Tras la «Pesca del Torpedo» vino la «Martingala», que mostraba en los escalones de un gran edificio a un negro todavía niño que, haciendo saltar entre las manos unas fichas blancas, se dirigía hacia la puerta de entrada sobre la que se leían tres palabras: «Casino de Trípoli».
La «Fábula» se componía de una hoja de libro apoyada de pie contra un inmenso pastel de Savoya.
El «Baile» consistía en una alegre reunión de niños que danzaban formando parejas en un amplio salón. En primer plano se acercaban Nina y el joven negro de las fichas blancas, tendiendo los brazos el uno hacia el otro, mientras una mujer de sonrisa cariñosa parecía alentar el tierno abrazo.
Pronto el «Valle de Oo», paisaje verde y profundo, fue seguido por «Bolero en la Cochera», donde se veía a Nina y a su compañero bailando afiebradamente en un local primitivo, lleno de carretas y de arneses.

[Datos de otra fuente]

-- ==== Sys2Proof/Machine/Ipm.lean ====
section
/-! DEFINITION. The arithmetic of the Ibex array: residuals, starting points, the factorisation LDLᵀ, and one iteration of Mehrotra's
predictor-corrector method (08_ibex_solver_array.md R167, R168, R170, R171, R181 to R184). What the spec leaves to the part is the order of
rounding in a sum of products (`dDot`); how the other operations of a formula follow one another is the model's. [DESIGN CHOICE, log 55] -/

namespace Sys2Proof.Machine

/-! ### Operations (R167) -/

/-- The quiet NaN of an invalid operation. -/
def solverNan : F64 := 0x7FF8000000000000#64

/-- The result of an operation on some operands: a NaN among them yields a quiet NaN, whose payload the spec leaves open. -/
def arith (ins : List F64) (r : F64) : F64 := if ins.any dIsNan then dNan else if dIsNan r then solverNan else r

def sSub (a b : F64) : F64 := arith [a, b] (dSub a b)
def sAdd (a b : F64) : F64 := arith [a, b] (dAdd a b)
def sMul (a b : F64) : F64 := arith [a, b] (dMul a b)
def sDiv (a b : F64) : F64 := arith [a, b] (dDiv a b)
def sFma (a b c : F64) : F64 := arith [a, b, c] (dFma a b c)
def sMax (a b : F64) : F64 := arith [a, b] (dMax a b)
def sMin (a b : F64) : F64 := arith [a, b] (dMin a b)

/-- A sum of products. -/
def sDot (l : List (F64 × F64)) : F64 :=
  if l.any (fun t => dIsNan t.1 || dIsNan t.2) then dNan
  else if dIsNan (dDot l) then (if l.length ≤ 1 then solverNan else dNan) else dDot l

/-- Largest magnitude; 0 of an empty vector. -/
def normInf (l : List F64) : F64 := l.foldl (fun m x => sMax m (dAbs x)) 0

/-! ### Products with the matrices (R170, R173) -/

/-- Terms of each row of a matrix in compressed columns times x. -/
def rowTerms (ptr row : List Nat) (vals x : List F64) (nCol r : Nat) : List (F64 × F64) :=
  (List.range nCol).flatMap (fun j =>
    ((indexed (colRows ptr row j)).filter (fun e => e.2 = r)).map (fun e => (nth 0 vals (nth 0 ptr j + e.1), nth 0 x j)))

/-- Terms of column j of a matrix times y: the transposed product. -/
def colTerms (ptr row : List Nat) (vals y : List F64) (j : Nat) : List (F64 × F64) :=
  (indexed (colRows ptr row j)).map (fun e => (nth 0 vals (nth 0 ptr j + e.1), nth 0 y e.2))

/-- Terms of row i of the symmetric P times x, P held by its lower triangle. -/
def symTerms (st : Structure) (vals x : List F64) (i : Nat) : List (F64 × F64) :=
  rowTerms st.pCol st.pRow vals x st.nVar i ++
    ((indexed (colRows st.pCol st.pRow i)).filter (fun e => e.2 != i)).map (fun e => (nth 0 vals (nth 0 st.pCol i + e.1), nth 0 x e.2))

/-- Signed duals of the rows and of the bounds. -/
def signedDual (lo hi : List F64) : List F64 := (hi.zip lo).map (fun p => sSub p.1 p.2)

/-- Ax − b. -/
def primalGap (st : Structure) (v : SolverValues) (it : Iterate) : List F64 :=
  (List.range st.nEq).map (fun r => sSub (sDot (rowTerms st.aCol st.aRow v.a it.x st.nVar r)) (nth 0 v.b r))

/-- Gx − s. -/
def slackGap (st : Structure) (v : SolverValues) (it : Iterate) : List F64 :=
  (List.range st.nIneq).map (fun r => sSub (sDot (rowTerms st.gCol st.gRow v.g it.x st.nVar r)) (nth 0 it.s r))

/-- Px + q + Aᵀy + Gᵀz + z_x. -/
def dualGap (st : Structure) (v : SolverValues) (it : Iterate) : List F64 :=
  let z := signedDual it.zl it.zu
  let zx := signedDual it.xl it.xu
  (List.range st.nVar).map (fun i =>
    sDot (symTerms st v.p it.x i ++ [(nth 0 v.q i, dOne)] ++ colTerms st.aCol st.aRow v.a it.y i ++ colTerms st.gCol st.gRow v.g z i ++
      [(nth 0 zx i, dOne)]))

/-! ### Bounds and their duals -/

/-- Something of every lower and upper bound: of the rows of G, and of the variables. -/
structure Sides (α : Type) where
  rowLo : List α
  rowHi : List α
  varLo : List α
  varHi : List α

/-- Distances of a point to bounds below or above it; none where a bound is infinite. -/
def distances (low : Bool) (bounds at_ : List F64) : List (Option F64) :=
  (bounds.zip at_).map (fun e => if dFinite e.1 then some (if low then sSub e.2 e.1 else sSub e.1 e.2) else none)

/-- Distances of an iterate to its bounds. -/
def distancesOf (v : SolverValues) (it : Iterate) : Sides (Option F64) :=
  { rowLo := distances true v.l it.s, rowHi := distances false v.u it.s, varLo := distances true v.xlo it.x, varHi := distances false v.xhi it.x }

def dualsOf (it : Iterate) : Sides F64 := { rowLo := it.zl, rowHi := it.zu, varLo := it.xl, varHi := it.xu }

/-- The complementarity pairs: distance and dual of every finite bound. -/
def pairsOf (g : Sides (Option F64)) (z : Sides F64) : List (F64 × F64) :=
  let pick := fun (a : List (Option F64)) (b : List F64) => (a.zip b).filterMap (fun e => e.1.map (fun d => (d, e.2)))
  pick g.rowLo z.rowLo ++ pick g.rowHi z.rowHi ++ pick g.varLo z.varLo ++ pick g.varHi z.varHi

/-- r_p, r_d and μ (Table 8-5). -/
def residuals (st : Structure) (v : SolverValues) (it : Iterate) : F64 × F64 × F64 :=
  let rp := sDiv (sMax (normInf (primalGap st v it)) (normInf (slackGap st v it))) (sAdd dOne (sMax (normInf v.b) (normInf it.s)))
  let rd := sDiv (normInf (dualGap st v it)) (sAdd dOne (normInf v.q))
  let ps := pairsOf (distancesOf v it) (dualsOf it)
  (rp, rd, if ps.isEmpty then 0 else sDiv (sDot ps) (dOfNat ps.length))

/-- ½ xᵀPx + qᵀx. -/
def objective (st : Structure) (v : SolverValues) (x : List F64) : F64 :=
  sDot ((List.range st.nVar).map (fun i => (dHalf (sDot (symTerms st v.p x i)), nth 0 x i)) ++ v.q.zip x)

/-! ### Starting points (R182, R183) -/

/-- A slack moved at least `floor` inside its bounds; the midpoint of a narrower interval (R183). -/
def moveInside (floor lo hi x : F64) : F64 :=
  if dFinite lo && dFinite hi && dLt (sSub hi lo) (dTwice floor) then dHalf (sAdd lo hi)
  else
    let a := if dFinite lo then sMax x (sAdd lo floor) else x
    if dFinite hi then sMin a (sSub hi floor) else a

/-- The cold starting point (R183). -/
def coldStart (floor : F64) (st : Structure) (v : SolverValues) : Iterate :=
  let x := (List.range st.nVar).map (fun i => sMin (sMax 0 (nth 0 v.xlo i)) (nth 0 v.xhi i))
  let s := (List.range st.nIneq).map (fun r =>
    moveInside floor (nth 0 v.l r) (nth 0 v.u r) (sDot (rowTerms st.gCol st.gRow v.g x st.nVar r)))
  let ones := fun (b : List F64) => b.map (fun e => if dFinite e then dOne else 0)
  { x := x, y := List.replicate st.nEq 0, s := s, zl := ones v.l, zu := ones v.u, xl := ones v.xlo, xu := ones v.xhi }

/-- The warm starting point (R183). -/
def warmStart (floor : F64) (v : SolverValues) (w : Iterate) : Iterate :=
  let up := fun (b d : List F64) => (b.zip d).map (fun e => if dFinite e.1 then sMax floor e.2 else 0)
  { w with
    s := (indexed w.s).map (fun e => moveInside floor (nth 0 v.l e.1) (nth 0 v.u e.1) e.2)
    zl := up v.l w.zl, zu := up v.u w.zu, xl := up v.xlo w.xl, xu := up v.xhi w.xu }

/-- Bounds that contradict each other (R182). -/
def crossed (v : SolverValues) : Bool :=
  (v.l.zip v.u).any (fun p => dLt p.2 p.1) || (v.xlo.zip v.xhi).any (fun p => dLt p.2 p.1)

/-- Every entry of an iterate, in one list. -/
def iterateList (it : Iterate) : List F64 := it.x ++ it.y ++ it.s ++ it.zl ++ it.zu ++ it.xl ++ it.xu

/-! ### K and its factor (R171, R179, R184) -/

/-- The value of a sparse column at a row, if the pattern has one. -/
def entryAt (col : List (Nat × F64)) (i : Nat) : Option F64 := (col.find? (fun e => e.1 = i)).map (·.2)

/-- Column j of a matrix with its values. -/
def column (ptr row : List Nat) (vals : List F64) (j : Nat) : List (Nat × F64) :=
  (indexed (colRows ptr row j)).map (fun e => (e.2, nth 0 vals (nth 0 ptr j + e.1)))

/-- One entry of K, i ≥ j: `sigma` are the weights of the rows of G where they enter, `top` what is added to the diagonal of the (1,1) block
and `bottom` what is taken from that of the (2,2) block. -/
def kktEntry (st : Structure) (v : SolverValues) (sigma : Option (List F64)) (top : Nat → List (F64 × F64)) (bottom : Nat → F64) (i j : Nat) : F64 :=
  if i < st.nVar then
    let gi := column st.gCol st.gRow v.g i
    let gj := column st.gCol st.gRow v.g j
    let rows := match sigma with
      | some w => gi.filterMap (fun e => (entryAt gj e.1).map (fun x => (sMul (nth 0 w e.1) e.2, x)))
      | none => []
    sDot ((entryAt (column st.pCol st.pRow v.p j) i).toList.map (fun x => (x, dOne)) ++ rows ++ (if i = j then top i else []))
  else if j < st.nVar then (entryAt (column st.aCol st.aRow v.a j) (i - st.nVar)).getD 0
  else if i = j then dNeg (bottom i) else 0

/-- K, column by column, by its pattern. -/
def kktMatrix (st : Structure) (v : SolverValues) (sigma : Option (List F64)) (top : Nat → List (F64 × F64)) (bottom : Nat → F64) : KktMatrix :=
  (indexed (kktAdj st)).map (fun c => (c.1 :: c.2).map (fun u => (u, kktEntry st v sigma top bottom (max u c.1) (min u c.1))))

La «Pista Conductora» representaba un bosque inextricable, por donde avanzaba valerosamente Nina. Tras ella, como jalonando su retirada a la manera de Pulgarcito, el joven negro arrojaba al suelo, sacudiendo la punta del cuchillo, un pedazo blanco, que sin duda había cortado en ese mismo momento de un pesado queso suizo, que sostenía en la, mano izquierda.
Dormida sobre un lecho de musgo en la «Primera Noche de Adviento», Nina reaparecía de pie en la «Orientación», con el dedo levantado hacia las estrellas.
Finalmente la «Quinta» evocaba a la joven heroína sacudida por una tos terrible y sentada, con la pluma en la mano, ante una hoja casi llena. En un extremo del cuadro, una gran página, vista de frente, parecía reproducir en mayor tamaño el trabajo colocado bajo la mano de la muchachita: bajo una serie de líneas apenas perceptibles el título «Resolución», seguido de una frase inacabada, hacía pensar en la terminación de un examen de catecismo.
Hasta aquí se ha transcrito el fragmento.